▶ **Problem to work on**
Search the material for the word "Laws" and copy every line in which it occurs.

※ ※ ※

-- ==== Sys2Proof/Laws/PerInstr.lean ====
section
/-! SUPPORT. Encoding and decoding agree, one lemma per constructor (06, R127-R134). -/

set_option Elab.async false

namespace Sys2Proof.Laws

theorem decodeWord_of {w : BitVec 32} {i : Instr} (h : decodeFields w = .ok i) (h' : i.wellFormed = true) :
    decodeWord w = .ok i := by
  unfold decodeWord
  rw [h]
  exact if_pos h'

theorem decodeFields_00 {w : BitVec 32} (h : fMajor w = 0x00#6) : decodeFields w = dec00 w := by
  unfold decodeFields
  rw [h]
  rfl
theorem decodeFields_01 {w : BitVec 32} (h : fMajor w = 0x01#6) : decodeFields w = dec01 w := by
  unfold decodeFields
  rw [h]
  rfl
theorem decodeFields_02 {w : BitVec 32} (h : fMajor w = 0x02#6) : decodeFields w = dec02 w := by
  unfold decodeFields
  rw [h]
  rfl
theorem decodeFields_03 {w : BitVec 32} (h : fMajor w = 0x03#6) : decodeFields w = dec03 w := by
  unfold decodeFields
  rw [h]
  rfl
theorem decodeFields_04 {w : BitVec 32} (h : fMajor w = 0x04#6) : decodeFields w = dec04 w := by
  unfold decodeFields
  rw [h]
  rfl
theorem decodeFields_07 {w : BitVec 32} (h : fMajor w = 0x07#6) : decodeFields w = dec07 w := by
  unfold decodeFields
  rw [h]
  rfl
theorem decodeFields_08 {w : BitVec 32} (h : fMajor w = 0x08#6) : decodeFields w = dec08 w := by
  unfold decodeFields
  rw [h]
  rfl
theorem decodeFields_09 {w : BitVec 32} (h : fMajor w = 0x09#6) : decodeFields w = dec09 w := by
  unfold decodeFields
  rw [h]
  rfl
theorem decodeFields_0a {w : BitVec 32} (h : fMajor w = 0x0a#6) : decodeFields w = dec0A w := by
  unfold decodeFields
  rw [h]
  rfl
theorem decodeFields_0b {w : BitVec 32} (h : fMajor w = 0x0b#6) : decodeFields w = dec0B w := by
  unfold decodeFields
  rw [h]
  rfl
theorem decodeFields_0c {w : BitVec 32} (h : fMajor w = 0x0c#6) : decodeFields w = dec0C w := by
  unfold decodeFields
  rw [h]
  rfl
theorem decodeFields_0d {w : BitVec 32} (h : fMajor w = 0x0d#6) : decodeFields w = dec0D w := by
  unfold decodeFields
  rw [h]
  rfl
theorem decodeFields_0e {w : BitVec 32} (h : fMajor w = 0x0e#6) : decodeFields w = dec0E w := by
  unfold decodeFields
  rw [h]
  rfl
theorem decodeFields_0f {w : BitVec 32} (h : fMajor w = 0x0f#6) : decodeFields w = dec0F w := by
  unfold decodeFields
  rw [h]
  rfl
theorem decodeFields_10 {w : BitVec 32} (h : fMajor w = 0x10#6) : decodeFields w = dec10 w := by
  unfold decodeFields
  rw [h]
  rfl
theorem decodeFields_11 {w : BitVec 32} (h : fMajor w = 0x11#6) : decodeFields w = dec11 w := by
  unfold decodeFields
  rw [h]
  rfl
theorem decodeFields_12 {w : BitVec 32} (h : fMajor w = 0x12#6) : decodeFields w = dec12 w := by
  unfold decodeFields
  rw [h]
  rfl
theorem decodeFields_13 {w : BitVec 32} (h : fMajor w = 0x13#6) : decodeFields w = dec13 w := by
  unfold decodeFields
  rw [h]
  rfl
theorem decodeFields_14 {w : BitVec 32} (h : fMajor w = 0x14#6) : decodeFields w = dec14 w := by
  unfold decodeFields
  rw [h]
  rfl
theorem decodeFields_15 {w : BitVec 32} (h : fMajor w = 0x15#6) : decodeFields w = dec15 w := by
  unfold decodeFields
  rw [h]
  rfl
theorem decodeFields_16 {w : BitVec 32} (h : fMajor w = 0x16#6) : decodeFields w = dec16 w := by
  unfold decodeFields
  rw [h]
  rfl
theorem decodeFields_17 {w : BitVec 32} (h : fMajor w = 0x17#6) : decodeFields w = dec17 w := by
  unfold decodeFields
  rw [h]
  rfl
theorem decodeFields_18 {w : BitVec 32} (h : fMajor w = 0x18#6) : decodeFields w = dec18 w := by
  unfold decodeFields
  rw [h]
  rfl
theorem decodeFields_19 {w : BitVec 32} (h : fMajor w = 0x19#6) : decodeFields w = dec19 w := by
  unfold decodeFields
  rw [h]
  rfl
theorem decodeFields_1a {w : BitVec 32} (h : fMajor w = 0x1a#6) : decodeFields w = dec1A w := by
  unfold decodeFields
  rw [h]
  rfl
theorem decodeFields_1b {w : BitVec 32} (h : fMajor w = 0x1b#6) : decodeFields w = dec1B w := by
  unfold decodeFields
  rw [h]
  rfl
theorem decodeFields_1c {w : BitVec 32} (h : fMajor w = 0x1c#6) : decodeFields w = dec1C w := by
  unfold decodeFields
  rw [h]
  rfl
theorem decodeFields_1d {w : BitVec 32} (h : fMajor w = 0x1d#6) : decodeFields w = dec1D w := by
  unfold decodeFields
  rw [h]
  rfl
theorem decodeFields_20 {w : BitVec 32} (h : fMajor w = 0x20#6) : decodeFields w = dec20 w := by
  unfold decodeFields
  rw [h]
  rfl
theorem decodeFields_21 {w : BitVec 32} (h : fMajor w = 0x21#6) : decodeFields w = dec21 w := by
  unfold decodeFields
  rw [h]
  rfl
theorem decodeFields_22 {w : BitVec 32} (h : fMajor w = 0x22#6) : decodeFields w = dec22 w := by
  unfold decodeFields
  rw [h]
  rfl
theorem decodeFields_23 {w : BitVec 32} (h : fMajor w = 0x23#6) : decodeFields w = dec23 w := by
  unfold decodeFields
  rw [h]
  rfl
theorem decodeFields_24 {w : BitVec 32} (h : fMajor w = 0x24#6) : decodeFields w = dec24 w := by
  unfold decodeFields
  rw [h]
  rfl
theorem decodeFields_25 {w : BitVec 32} (h : fMajor w = 0x25#6) : decodeFields w = dec25 w := by
  unfold decodeFields
  rw [h]
  rfl
theorem decodeFields_26 {w : BitVec 32} (h : fMajor w = 0x26#6) : decodeFields w = dec26 w := by
  unfold decodeFields
  rw [h]
  rfl
theorem decodeFields_27 {w : BitVec 32} (h : fMajor w = 0x27#6) : decodeFields w = dec27 w := by
  unfold decodeFields
  rw [h]
  rfl
theorem decodeFields_28 {w : BitVec 32} (h : fMajor w = 0x28#6) : decodeFields w = dec28 w := by
  unfold decodeFields
  rw [h]
  rfl
theorem decodeFields_29 {w : BitVec 32} (h : fMajor w = 0x29#6) : decodeFields w = dec29 w := by
  unfold decodeFields
  rw [h]
  rfl
theorem decodeFields_2a {w : BitVec 32} (h : fMajor w = 0x2a#6) : decodeFields w = dec2A w := by
  unfold decodeFields
  rw [h]
  rfl
theorem decodeFields_2b {w : BitVec 32} (h : fMajor w = 0x2b#6) : decodeFields w = dec2B w := by
  unfold decodeFields
  rw [h]
  rfl
theorem decodeFields_2c {w : BitVec 32} (h : fMajor w = 0x2c#6) : decodeFields w = dec2C w := by
  unfold decodeFields
  rw [h]
  rfl
theorem decodeFields_2d {w : BitVec 32} (h : fMajor w = 0x2d#6) : decodeFields w = dec2D w := by
  unfold decodeFields
  rw [h]
  rfl
theorem decodeFields_2e {w : BitVec 32} (h : fMajor w = 0x2e#6) : decodeFields w = dec2E w := by
  unfold decodeFields
  rw [h]
  rfl
theorem decodeFields_2f {w : BitVec 32} (h : fMajor w = 0x2f#6) : decodeFields w = dec2F w := by
  unfold decodeFields
  rw [h]
  rfl
theorem decodeFields_30 {w : BitVec 32} (h : fMajor w = 0x30#6) : decodeFields w = dec30 w := by
  unfold decodeFields
  rw [h]
  rfl
theorem decodeFields_31 {w : BitVec 32} (h : fMajor w = 0x31#6) : decodeFields w = dec31 w := by
  unfold decodeFields
  rw [h]
  rfl
theorem decodeFields_32 {w : BitVec 32} (h : fMajor w = 0x32#6) : decodeFields w = dec32 w := by
  unfold decodeFields
  rw [h]
  rfl
theorem decodeFields_33 {w : BitVec 32} (h : fMajor w = 0x33#6) : decodeFields w = dec33 w := by
  unfold decodeFields
  rw [h]
  rfl
theorem decodeFields_34 {w : BitVec 32} (h : fMajor w = 0x34#6) : decodeFields w = dec34 w := by
  unfold decodeFields
  rw [h]
  rfl
theorem decodeFields_35 {w : BitVec 32} (h : fMajor w = 0x35#6) : decodeFields w = dec35 w := by
  unfold decodeFields
  rw [h]
  rfl
theorem decodeFields_36 {w : BitVec 32} (h : fMajor w = 0x36#6) : decodeFields w = dec36 w := by
  unfold decodeFields
  rw [h]
  rfl
theorem decodeFields_37 {w : BitVec 32} (h : fMajor w = 0x37#6) : decodeFields w = dec37 w := by
  unfold decodeFields
  rw [h]
  rfl
theorem decodeFields_38 {w : BitVec 32} (h : fMajor w = 0x38#6) : decodeFields w = dec38 w := by
  unfold decodeFields
  rw [h]
  rfl
theorem decodeFields_39 {w : BitVec 32} (h : fMajor w = 0x39#6) : decodeFields w = dec39 w := by
  unfold decodeFields
  rw [h]
  rfl
theorem decodeFields_3a {w : BitVec 32} (h : fMajor w = 0x3a#6) : decodeFields w = dec3A w := by
  unfold decodeFields
  rw [h]
  rfl
theorem decodeFields_3b {w : BitVec 32} (h : fMajor w = 0x3b#6) : decodeFields w = dec3B w := by
  unfold decodeFields
  rw [h]
  rfl
theorem decodeFields_3c {w : BitVec 32} (h : fMajor w = 0x3c#6) : decodeFields w = dec3C w := by
  unfold decodeFields
  rw [h]
  rfl
theorem decodeFields_3d {w : BitVec 32} (h : fMajor w = 0x3d#6) : decodeFields w = dec3D w := by
  unfold decodeFields
  rw [h]
  rfl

※ ※ ※

▶ **Answer to the problem**
-- ==== Sys2Proof/Laws/PerInstr.lean ====
namespace Sys2Proof.Laws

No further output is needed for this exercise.